Wife of Murdered Ex-PDP Chairman’s Son Has Case to Answer, Says Court

Alex Enumah in Abuja

An Abuja High Court in Maitama Thursday ruled that Maryam Sanda, wife of the late Bilyamin Bello, son of the former National Chairman of the Peoples Democratic Party (PDP), has a case to answer in the death of her husband.

Justice Yusuf Halilu of the Abuja High Court, in a ruling delivered yesterday, held that the prosecution was able to establish a prima facie against the first defendant.

He consequently dismissed Maryam’s no-case-submission in the two-count culpable homicide charge filed against her by the Nigerian Police Force, and ordered her to enter her defence.

The police in the charge had accused Maryam of stabbing her husband to death with a broken bottle on November 19 at their Abuja residence.

According to the police, the charge marked CR/15/17 was brought pursuant to section 109(d) of the Administration of Criminal Justice Act, 2015.
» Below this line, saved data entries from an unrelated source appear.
/-- A lane goes to another state than ACTIVE: its boundary is lost, and below IDLE its CDR's lock (09 R341); a network port's
link is judged anew (11 R414, R455). One that leaves OFF or PARK has its update point before it leaves electrical idle
(09 R333). -/
def lowerLane (s : State) (l p : Nat) : State :=
  let s1 := modLane s l (fun e =>
    { e with pstate := p, exitDue := (e.exitDue || decide (e.pstate < 2)) && p == 2, aligned := false, pcs := 0, searching := false, sought := false, scanning := false,
             cdrLock := e.cdrLock && decide (2 ≤ p) })
  let s2 := streamSettle s1 l
  if tileLane l then s2 else portSilent s2 (l - 16)

/-- A lane reaches ACTIVE (09 R321, R326, R333, R344). -/
def laneReaches (s : State) (l : Nat) (upset : Bool) : State :=
  let e := laneOf s l
  if !laneLives s l || regFld s (laneBase l) 1 0 != 3 || e.pstate == 3 then s
  else
    let s1 := if e.pstate < 2 || e.exitDue then eqApply s l upset else s
    let s2 := pathsEnter (streamSettle (modLane s1 l (fun x => { x with pstate := 3, exitDue := false })) l) l
    if tileLane l && e.cdrLock then startSearch s2 l else s2

/-- A PRBS pattern or a loopback may be set on a lane (09 R346). -/
def testMay (s : State) (l : Nat) : Bool :=
  if tileLane l then laneHeadStopped s l else !regBit s (0x0D100 + 0x100 * (l - 16)) 0

/-- A lane's generator and checker follow its control word, which held `old`: each starts afresh where its pattern changes
(09 R345, R348). -/
def laneTests (s : State) (l : Nat) (old : Word) : State :=
  streamSettle (modLane s l (fun e =>
    { e with gen := if laneGen s l = fld old 5 4 then e.gen else prbsStart (laneGen s l),
             prbsLock := e.prbsLock && laneChk s l == fld old 7 6,
             checker := if laneChk s l = fld old 7 6 then e.checker else Checker.reset })) l

/-- A write of `LNx_Ll_CTRL` (09 R326, R328, R343, R346, R349, R355). -/
def writeLaneCtrl (s : State) (l : Nat) (v : Word) : State :=
  let e := laneOf s l
  let a := laneBase l
  let old := regAt s a
  let p := fld v 1 0
  let pBad := inService s l && !laneHeadStopped s l && decide (p < 3)
  let inv := mask 3 2
  let invBad := (v ^^^ old) &&& inv != 0#32 && e.pstate != 0
  let tst := mask 9 4
  let tstBad := (v ^^^ old) &&& tst != 0#32 && (!testMay s l || (fld v 9 8 == 3 && fld v 5 4 != 0))
  let slip := bit v 12 && tileLane l
  let slipBad := slip && e.aligned && !laneHeadStopped s l
  let v1 := if pBad then merge v old (mask 1 0) else v
  let v2 := if invBad then merge v1 old inv else v1
  let v3 := if tstBad then merge v2 old tst else v2
  let s1 := laneTests (setRegAt s a (v3 &&& 0x3FF#32)) l old
  let s2 := if pBad || invBad || tstBad || slipBad then modLane s1 l (fun x => { x with refused := true }) else s1
  let s3 := if !pBad && decide (p < 3) && p != e.pstate then lowerLane s2 l p else s2
  if slip && !slipBad && (laneOf s3 l).pstate == 3 then startSearch s3 l else s3

/-- Every count of a lane block is cleared (09 R353). -/
def clearLaneCounts (s : State) (b : Nat) : State :=
  ((List.range 18).filter (fun l => laneBlockOf l == b)).foldl (fun acc l => modLane acc l (fun e =>
    { e with violations := 0, disparities := 0, elastics := 0, losses := 0, searches := 0, degradeds := 0,
             prbsErrors := 0, prbsBits := 0, checker := { e.checker with part := 0 } })) s

/-- A setting that may be written only while its head is STOPPED was written at another time (08 R300). -/
def timingRefused (s : State) (h : Head) : State := modTg s h (fun t => { t with timingRefused := true })

/-- A write of `LNx_CTRL` (09 R317, R323, R324, R353, R354). -/
def writeLnCtrl (s : State) (b : Nat) (v : Word) : State :=
  let a := laneBlockBase b
  let old := regAt s a
  if b = 2 then
    let s1 := setRegAt s a (v &&& 0x300#32)
    if bit v 16 then clearLaneCounts s1 2 else s1
  else
    let h := headOf b
    let rs := mask 1 0 ||| mask 5 4
    let v0 := keepBad (limsOf (a / 4)) old v
    let held := (v0 ^^^ old) &&& rs != 0#32 && !stopped s (timer s h)
    let v1 := if held then merge v0 old rs else v0
    let on := ((List.range 8).any (fun l => (laneOf s (8 * b + l)).pstate != 0)) || !stopped s (timer s h)
    let refBad := bit old 6 && !bit v 6 && on
    let v2 := if refBad then v1 ||| bitAt 6 true else v1
    let s1 := setRegAt s a (v2 &&& 0x373#32)
    let s2 := if held then timingRefused s1 h else s1
    let s3 := if refBad then modLaneBlock s2 b (fun x => { x with refRefused := true }) else s2
    if bit v 16 then clearLaneCounts s3 b else s3

/-- A write of an equalisation word: one to the column in force takes effect at the lane's update point (09 R333). -/
def writeEq (s : State) (idx : Nat) (v : Word) : State :=
  let b := idx / 1024 - 9
  let l := 8 * b + (idx % 1024 - 0x100) / 6
  let c := (idx % 1024 - 0x100) % 6
  let s1 := setTable s idx (keepBad (limsOf idx) (getReg s idx) v &&& 0x3FF7FF#32)
  if c = bandInForce s then modLane s1 l (fun e => { e with eqPending := true }) else s1

end Sys2Proof.Machine
end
The police also charged Maryam of “causing grievous hurt,” an offence contrary to section 247 of the Penal Code Law.

However, the police later amended the charge to include Maryam’s mother, Maimuna Aliyu; her brother, Aliyu Sanda, and one Sadiya Aminu, as co-defendant in the matter.
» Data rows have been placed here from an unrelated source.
/-- A code of a loop's fields is reserved (R462, R463, R480, R490). -/
def loopCodeBad (w : Word) : Bool :=
  [5, 6, 7, 14, 15].contains (loopInput w) || decide (4 ≤ fld w 14 12)
    || !(decide (loopDest w ≤ 6) || loopDest w == 8 || loopDest w == 9) || fld w 21 20 == 3

/-- Why enabling loop `n` with control word `w` is refused, the lowest reason that holds (R467, R480, R487). -/
def loopEnableFail (s : State) (n : Nat) (w : Word) : Option Nat :=
  let period := regFld s (loopBase n + 4) 24 0
  let phase := regFld s (loopBase n + 8) 15 0
  if period < 1000 ∨ 20000000 < period then some 1
  else if phase < 128 ∨ (!bit w 1 ∧ period ≤ phase) then some 2
  else if destOwned s (loopDest w) then some 3
  else if 1 ≤ loopInput w ∧ loopInput w ≤ 4 ∧ adcMode s (loopInput w - 1) = 0 then some 4
  else if loopCodeBad w then some 5
  else none

/-- The fields of `CLE_Ln_CTRL` that only a disabled loop takes (R487). -/
def loopFields : Word := 0x003F7F1E#32

/-- A write of `CLE_Ln_CTRL` (R487, R489, 01 R36). -/
def writeLoopCtrl (s : State) (n : Nat) (v : Word) : State :=
  let old := loopCtrl s n
  let s1 := if bit v 5 then modLoop s n (fun e => { e with clearDue := true }) else s
  if bit old 0 then
    let s2 := if (v ^^^ old) &&& loopFields = 0#32 then s1 else cleRefuse s1 n 0
    if bit v 0 then s2 else setRegAt s2 (loopBase n) (old &&& ~~~1#32)
  else
    let s2 := setRegAt s1 (loopBase n) (v &&& loopFields)
    if bit v 0 then
      match loopEnableFail s2 n (v &&& loopFields) with
      | some r => cleRefuse s2 n r
      | none =>
        let s3 := setRegAt s2 (loopBase n) ((v &&& loopFields) ||| 1#32)
        modLoop s3 n (fun e => { e with clearDue := true, inUse := loopSource s3 n })
    else s2

/-- A write of `CLE_Ln_PERIOD` or `CLE_Ln_PHASE`, at offset 4 or 8 (R487). -/
def writeLoopTime (s : State) (n off : Nat) (v : Word) : State :=
  if loopEnabled s n then cleRefuse s n 0
  else setRegAt s (loopBase n + off) (v &&& (if off = 4 then 0x01FFFFFF#32 else 0xFFFF#32))

/-- A write of `CLE_COMMIT`: each loop named takes a pending set (R488). -/
def writeCleCommit (s : State) (v : Word) : State :=
  (List.range 8).foldl (fun acc n =>
    if bit v n then modLoop acc n (fun e => { e with pending := some (loopShadow acc n) }) else acc) s

/-- The enabled loops that read a loop ADC channel, lowest first. -/
def adcReaders (s : State) (c : Nat) : List Nat :=
  (List.range 8).filter (fun n => loopEnabled s n && loopInput (loopCtrl s n) == c + 1)

/-- A write of `CLE_ADC_CTRL`, channel by channel (R465, R467). -/
def writeAdcCtrl (s : State) (v : Word) : State :=
  (List.range 4).foldl (fun acc c =>
    let old := regAt acc 0x0F010
    let m := mask (8 * c + 4) (8 * c)
    let mode := fld v (8 * c + 1) (8 * c)
    if mode = 3 then setRegAt acc 0x0F010 (merge old v (mask (8 * c + 4) (8 * c + 2)))
    else
      match if mode = 0 then (adcReaders acc c).head? else none with
      | some n => cleRefuse acc n 4
      | none => setRegAt acc 0x0F010 (merge old v m)) s

/-- A host write of `CLE_SETP_n` for n below 6, of `CLE_LEVEL_A` for 6 and `CLE_LEVEL_B` for 7 (R482). -/
def writeSetpoint (s : State) (n : Nat) (v : Word) : State :=
  if n < 6 then
    if destOwned s (n + 1) then modCle s (fun e => { e with setpRefused := true })
    else setRegAt s (0x0F040 + 4 * n) (v &&& 0xFFFF#32)
  else if destOwned s (n + 2) then modCle s (fun e => { e with levelRefused := true })
  else setRegAt s (0x0F060 + 4 * (n - 6)) v

/-! ## Drive totals, loop ADCs and set-point pins (12 R464 to R466, R481) -/

/-- One drive total leaves the FIFO of its head (R464). A BLOCK reach of CLE does not stop it. -/
def totalArrives (s : State) (h : Head) : State :=
  if !ctrlLive s then s
  else
    match s.cle.fifo.get h with
    | [] => s
    | v :: rest =>
      modCle s (fun e =>
        { e with totals := e.totals.set h v.1, repeated := e.repeated.set h v.2, fifo := e.fifo.set h rest })

/-- The comparator that a loop ADC channel's selection names in TRIG mode (R465; an idle channel's at once, log 74). -/
def adcChoice (s : State) (c : Nat) : Option Nat :=
  if adcMode s c = 2 then some (regFld s 0x0F010 (8 * c + 4) (8 * c + 2)) else none

/-- A conversion of a loop ADC channel begins, on a trigger or back to back; a start during one is ignored (R465, 01 R39). -/
def adcStart (s0 : State) (c : Nat) : State :=
  let s := takePulse s0 (.adc c)
  if !cleRuns s0 || decide (4 ≤ c) || adcMode s0 c == 0 || (adcOf s0 c).converting || !trigTaken s0 (.adc c) (adcChoice s0 c) then
    s
  else modAdc s c (fun a => { a with converting := true })

/-- A conversion ends with its 12-bit code (R465, R466). -/
def adcEnd (s : State) (c : Nat) (code : Half) : State :=
  if !cleRuns s || !(adcOf s c).converting then s
  else modAdc s c (fun a => { code := signed 12 code.toNat, count := (a.count + 1) % 65536, converting := false })

/-- A PWM period of a set-point pin starts and takes the latest duty (R481). -/
def setpStart (s : State) (n : Nat) : State :=
  if !ctrlLive s || decide (6 ≤ n) || !regBit s 0x0F030 n then s
  else
    let p := (Store.get (fun _ => 0) s.cle.setpPeriod n + 1) % 16
    modCle s (fun e =>
      { e with setpTaken := Store.put (fun _ => 0) e.setpTaken n (regFld s (0x0F040 + 4 * n) 15 0),
               setpPeriod := Store.put (fun _ => 0) e.setpPeriod n p })

/-- Four bits in reverse order (R481). -/
def rev4 (k : Nat) : Nat := 8 * (k % 2) + 4 * (k / 2 % 2) + 2 * (k / 4 % 2) + k / 8 % 2

/-- Cycles for which set-point pin `n` is high in the period in progress, from its start (R481). -/
def setpHigh (s : State) (n : Nat) : Nat :=
  if regBit s 0x0F030 n then
    let d := Store.get (fun _ => 0) s.cle.setpTaken n
    d / 16 + b2n (decide (rev4 (Store.get (fun _ => 0) s.cle.setpPeriod n % 16) < d % 16))
  else 0

/-! ## The inertial sensor controller (12 R468, R469) -/

/-- The comparator that the IMU's selection names: a change takes effect as a transaction ends (R468, 01 R39). -/
def imuChoice (s : State) : Option Nat := if s.cle.imuBusy then s.cle.imuSource else trigChoice (regAt s 0x0F080)

/-- A transaction begins on a trigger or on the timer; one that arrives during another is ignored and counted (R468,
01 R39). -/
def imuStart (s0 : State) : State :=
  let s := takePulse s0 .imu
  if !cleRuns s0 || !regBit s0 0x0F080 0 || !trigTaken s0 .imu (imuChoice s0) then s
  else if s.cle.imuBusy then modCle s (fun e => { e with imuIgnored := satAdd 255 e.imuIgnored 1 })
  else
    emit (modCle s (fun e => { e with imuBusy := true, imuSource := imuChoice s }))
      (.imu ((leBytes 4 (regAt s 0x0F088).toNat).take (regFld s 0x0F080 18 16)))

/-- Free values for the bytes past those read, up to `n` of them (log 35). -/
def drawBytes (s : State) : Nat → List Byte × State
  | 0 => ([], s)
  | n + 1 =>
    let (b, s1) := drawBelow s 256
    let (bs, s2) := drawBytes s1 n
    (BitVec.ofNat 8 b :: bs, s2)

/-- Word `k` of an inertial sensor read (R469). -/
def imuWord (s : State) (data : List Byte) (k : Nat) : Int :=
  let o := regFld s 0x0F08C (4 * k + 3) (4 * k)
  if regBit s 0x0F080 7 then signed 16 (256 * byteAt data o + byteAt data (o + 1))
  else signed 16 (byteAt data o + 256 * byteAt data (o + 1))

/-- The status byte passes (R469). -/
def imuStatusOk (s : State) (data : List Byte) : Bool :=
  let w := regAt s 0x0F090
  !bit w 31 || byteAt data (fld w 3 0) &&& fld w 15 8 == fld w 23 16

/-- A transaction ends (R469). -/
def imuEnd (s : State) (data : List Byte) : State :=
  if !cleRuns s || !s.cle.imuBusy then s
  else
    let got := fit (regFld s 0x0F080 23 20 + 1) data
    let (more, s0) := drawBytes s (17 - got.length)
    let all := got ++ more
    let s1 := modCle s0 (fun e => { e with imuBusy := false })
    let same := if got = s.cle.imuLast then s.cle.imuSame else 0
    let count := regFld s 0x0F094 7 0
    if imuStatusOk s all && (count == 0 || decide (same < count)) then
      let s2 := modCle s1 (fun e =>
        { e with imuWords := (List.range 6).map (imuWord s all), imuValid := true, imuLast := got, imuSame := same + 1,
                 imuFailing := false })
      let s3 := (List.range 8).foldl (fun acc n => modLoop acc n (fun l => { l with imuFresh := true })) s2
      setLevel s3 43 0 3 0 false
    else
      setLevel (modCle s1 (fun e => { e with imuFailing := true, imuFailed := satAdd 0xFFFF e.imuFailed 1 })) 43 0 3 0 true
The prosecution alleged that Maryam’s family members attempted to destroy evidence that linked her to the murder.

It alleged that upon realising that an offence of culpable homicide was committed, the other defendants “did cause evidence of the offence to disappear.’’

According to the police, the other defendants had carefully cleaned the blood from the scene of the crime with the intention of screening the first defendant, Maryam, from legal punishment, an act it noted is punishable under Section 167 of the Penal Code Law.

To prove its case against the defendants the police called a total of six witnesses.

But the defendants in their responses submitted that the prosecution failed to link them to the alleged crime, and urged the court to discharge and acquit them of the charge.

According to them, the totality of the proof of evidence by the prosecution was not enough to warrant the court to compel them to open their defence to the charge.

But in his ruling, the judge held that the prosecution has established a prima facie against Maryam, and ordered her to open her defence.

The court, however, upheld the no-case submission that was made by the other defendants and accordingly discharged and acquitted them of the charge.

Justice Halilu therefore adjourned till May 6 for Maryam to open her defence.